SECOND MOYEN DE CASSATION
IL EST FAIT GRIEF à l'arrêt infirmatif attaqué d'avoir dit fondé le licenciement de Mme G... prononcé pour faute grave par la société Sogères et d'avoir débouté la salariée de ses demandes au titre de la rupture du contrat de travail ;
AUX MOTIFS QUE la lettre de licenciement était rédigée ainsi : « vous avez eu à l'égard de votre collègue, M. V..., une attitude extrêmement déplacée notamment durant la semaine du 21 juillet 2010 (semaine d'absence des gérants) où vous avez profité d'être en face de lui pour placer votre pied entre ses jambes, ce qui l'a conduit à quitter précipitamment sa place afin d'échapper à votre attitude particulièrement stressante pour ce salarié. De même, vous avez profité notamment à partir du 11 août 2010 de la proximité existante, durant la préparation des entrées, avec ce même collègue pour lui toucher le sexe et vous frotter à lui, le mettant dans une situation extrêmement embarrassante. Votre comportement, de par sa multiplicité et les conséquences malsaines qu'il engendre sur le comportement et l'état d'esprit de votre collègue est inacceptable et relève de la faute grave » ; que la société Sogères verse aux débats trois attestations relatant les faits que Mme G... aurait commis : - une de M. V... qui indique que « pendant la semaine du 21 juillet au 28 juillet, Mme G... à l'heure du déjeuner de 11h à 11h30 s'est assise en face de moi et m'a touché le sexe avec son pied devant mes collègues. Cela m'a énervé et choqué, je voulais rentrer chez moi. Le 11 août au début du ramadan, elle a commencé à me toucher le sexe avec sa main, ce jour là je travaillais à la légumerie, cela m'a énervé toute la journée et souvent elle s'est mise à côté de moi pour lâcher des gaz.

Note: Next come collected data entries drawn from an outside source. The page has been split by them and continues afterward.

/-- Output INH `k` is driven high: a domain that PWR_INH maps to it is On or in its entry or exit; it floats otherwise
(R337); bit 0 of the mask is ignored. -/
def State.inhHigh (s : State) (k : Nat) : Bool :=
  (List.range 24).any (fun d => d != 0 && (s.get (pwrInh_domains k)).testBit d && ((s.dom d).st == .on || ((s.dom d).going.isSome && (s.dom d).begun)))

/-! ### Wake (R328 to R336) -/

/-- A field of wake source `c`'s record. -/
def State.wkf (s : State) (c k hi lo : Nat) : Nat := bits (s.rd (pwrWakecfg_word c k).addr).toNat hi lo

/-- The domains that a source brings On: the port's own for a CAN source, SBI for the sideband, never AON (R328). -/
def State.wakeMask (s : State) (c : Nat) : Nat :=
  let m := s.wkf c 0 23 0 / 2 * 2
  if 0x10 ≤ c then m ||| 2 ^ Dm.can (c - 0x10) else if c = 9 then m ||| 2 ^ Dm.sbi else m

/-- The mirror bit of a source is set (R346). -/
def State.mirror (s : State) (c : Nat) : State :=
  if c < 8 then s.put compatWakesrc_wk (s.get compatWakesrc_wk ||| 2 ^ c)
  else if c = 0x0A ∨ c = 0x0B then s.put compatWakesrc_timer 1
  else if c = 0x10 then s.put compatWakesrc_can0 1
  else if 0x11 ≤ c then s.put compatWakesrc_can1 1
  else s

/-- A wake of source `c` recorded: WAKESRC, WAKEINFO and the mirror (R331, R346). -/
def State.noteWake (s : State) (c : Nat) : State :=
  let src := s.get pwrWakesrc_src
  let t := if src = 0 then s.put pwrWakeinfo_first c else s
  ((t.put pwrWakesrc_src (src ||| 2 ^ c)).inc pwrWakeinfo_count).mirror c

/-- A wake brings On what it names: the domains with what they need, IRQ_N, PWR_SLEPT, and the WAKE event (R331, R333). -/
def State.wakeTo (s : State) (c : Nat) (ds : List Nat) : State :=
  let t := match s.hibAt with
    | some h =>
      let (m, u) := s.aonMs ((s.now - h) / 100000)
      ({ u with hibAt := none } : State).put pwrSlept_ms (satTo (2 ^ 32 - 1) m)
    | none => s
  let woken := ds.filter (fun d => !t.domOn d)
  let t := forEach ds (fun d u =>
    let u := if 8 ≤ d ∧ d < 14 ∧ u.domOn d = false then u.modPort (d - 8) (fun p => { p with wakeTx := true }) else u
    u.askDom d) t
  let t := t.kickExits.kickEntries
  let t : State := if s.wkf c 0 28 28 = 1 then { t with aonIrq := true } else t
  (t.post (0 :: woken.flatMap (fun d => t.ownerList 9 d)) 20 0x01 0 (2 ^ c) (t.get pwrSlept_ms)).parkRestart

/-- The steps of a wake by source `c` that brings On the domains of `mask`: recorded, and where they are not all On already it brings
them On (R331, R333, R345). Without a valid VSUP a wake is recorded only: AON is alive above AON hold, and the
power-up start to come brings the domains On (R44, R320). -/
def State.wakeBy (s : State) (c mask : Nat) : State :=
  if s.vsup = .belowAon then s
  else
    let t := s.noteWake c
    let ds := ((maskList 24 mask).flatMap t.bringSet).eraseDups
    if s.vsup ≠ .valid ∨ ds.all (fun d => t.domOn d && !(t.dom d).awaits) = true then t else t.wakeTo c ds

/-- A wake of source `c` by its record. -/
def State.wake (s : State) (c : Nat) : State := s.wakeBy c (s.wakeMask c)

/-- A source is enabled. -/
def State.wakeOn (s : State) (c : Nat) : Bool := s.wkf c 0 31 31 == 1

/-- A static wake input with EDGE level stands at its level while a domain it names is neither On nor on its way there
(R330). -/
def State.levelWake (s : State) (c : Nat) : Bool :=
  s.wakeOn c && s.wkf c 0 30 29 == 3 && ((s.wkLevel.testBit c) == (s.wkf c 0 24 24 == 0)) &&
    (maskList 24 (s.wakeMask c)).any (fun d => (s.dom d).st != .on && (s.dom d).going != some .on && (s.dom d).next != some .on)

/-- Every level wake that holds is raised. -/
def State.levelWakes (s : State) : State := forEach (List.range 8) (fun c t => if t.levelWake c then t.wake c else t) s

/-- AON keeps holding IRQ_N only while a source with IRQ = 1 has its bit set (R331). -/
def State.irqCheck (s : State) : State :=
  { s with aonIrq := s.aonIrq && (List.range 22).any (fun c => (s.get pwrWakesrc_src).testBit c && s.wkf c 0 28 28 == 1) }

/-- The word that gives a port's nominal bit rate: CANn_CFG1, kept for the detector while the domain is Off (R335). -/
def State.rateWord (s : State) (n : Nat) : Nat :=
  if (s.dom (Dm.can n)).st = .off then (s.port n).rate.toNat else (s.rd (canCfg_word n 1).addr).toNat

/-- The nominal bit rate of a port is at least 50 kbit/s: at most 1600 clocks of 80 MHz a bit (R335; spec/13, R279). -/
def State.canFast (s : State) (n : Nat) : Bool :=
  let w := s.rateWord n
  decide ((bits w 31 24 + 1) * (1 + (bits w 23 16 + 1) + (bits w 15 9 + 1)) ≤ 1600)

/-- The wake-up frame detector of a port is armed (R329, R334, R335). -/
def State.detector (s : State) (n : Nat) : Bool :=
  s.wakeOn (0x10 + n) && s.canFast n && (!s.domOn (Dm.can n) || decide (2 ≤ s.canSt n)) && !s.flag (pwrFw_susp n)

J'ai essayé de l'ignorer pour qu'elle me laisse tranquille », - une de Mme E... X... et une de M. I... L... qui décrivent les mêmes faits en inversant les dates ; que nonobstant cette inversion des dates, les faits décrits sont précis et situés dans le temps ; que Mme G... argue du fait qu'elle a demandé une confrontation avec M. V... qui était parti en congé pour deux mois et que son employeur n'a pas diligenté d'enquête concernant ces faits, préférant la licencier ; que le compte-rendu du CHSCT de la fin du mois de septembre 2010 mentionne qu'ayant appris les faits reprochés à Mme G..., deux des membres du comité ont demandé une enquête mais que la société n'y a pas répondu ; que néanmoins, les faits décrits par M. V... étaient récents et corroborés par deux témoins ; que dans ces conditions, une enquête ne se justifiait pas ; que les faits commis par Mme G... sont constitutifs d'une faute grave rendant impossible la poursuite du contrat de travail ;
ALORS QUE la gravité des faits commis par un salarié doit être appréciée in concreto, en fonction notamment de l'atmosphère régnant dans l'entreprise et des conditions dans lesquelles ce salarié exerce ses fonctions ; que la cour d'appel a constaté, d'une part, que Mme G... avait elle-même subi des attouchements de la part de son supérieur hiérarchique, M. C..., dont il n'a été ni établi ni même allégué qu'ils auraient été sanctionnés, et d'autre part, qu'elle avait été victime d'un harcèlement moral ; qu'en ne prenant pas ces circonstances en considération et en se limitant au strict examen des faits que Mme G... aurait fait subir à son collègue M. V..., la cour d'appel a privé sa décision de base légale au regard des articles L. 1234-1 et L. 1234-9 du code du travail.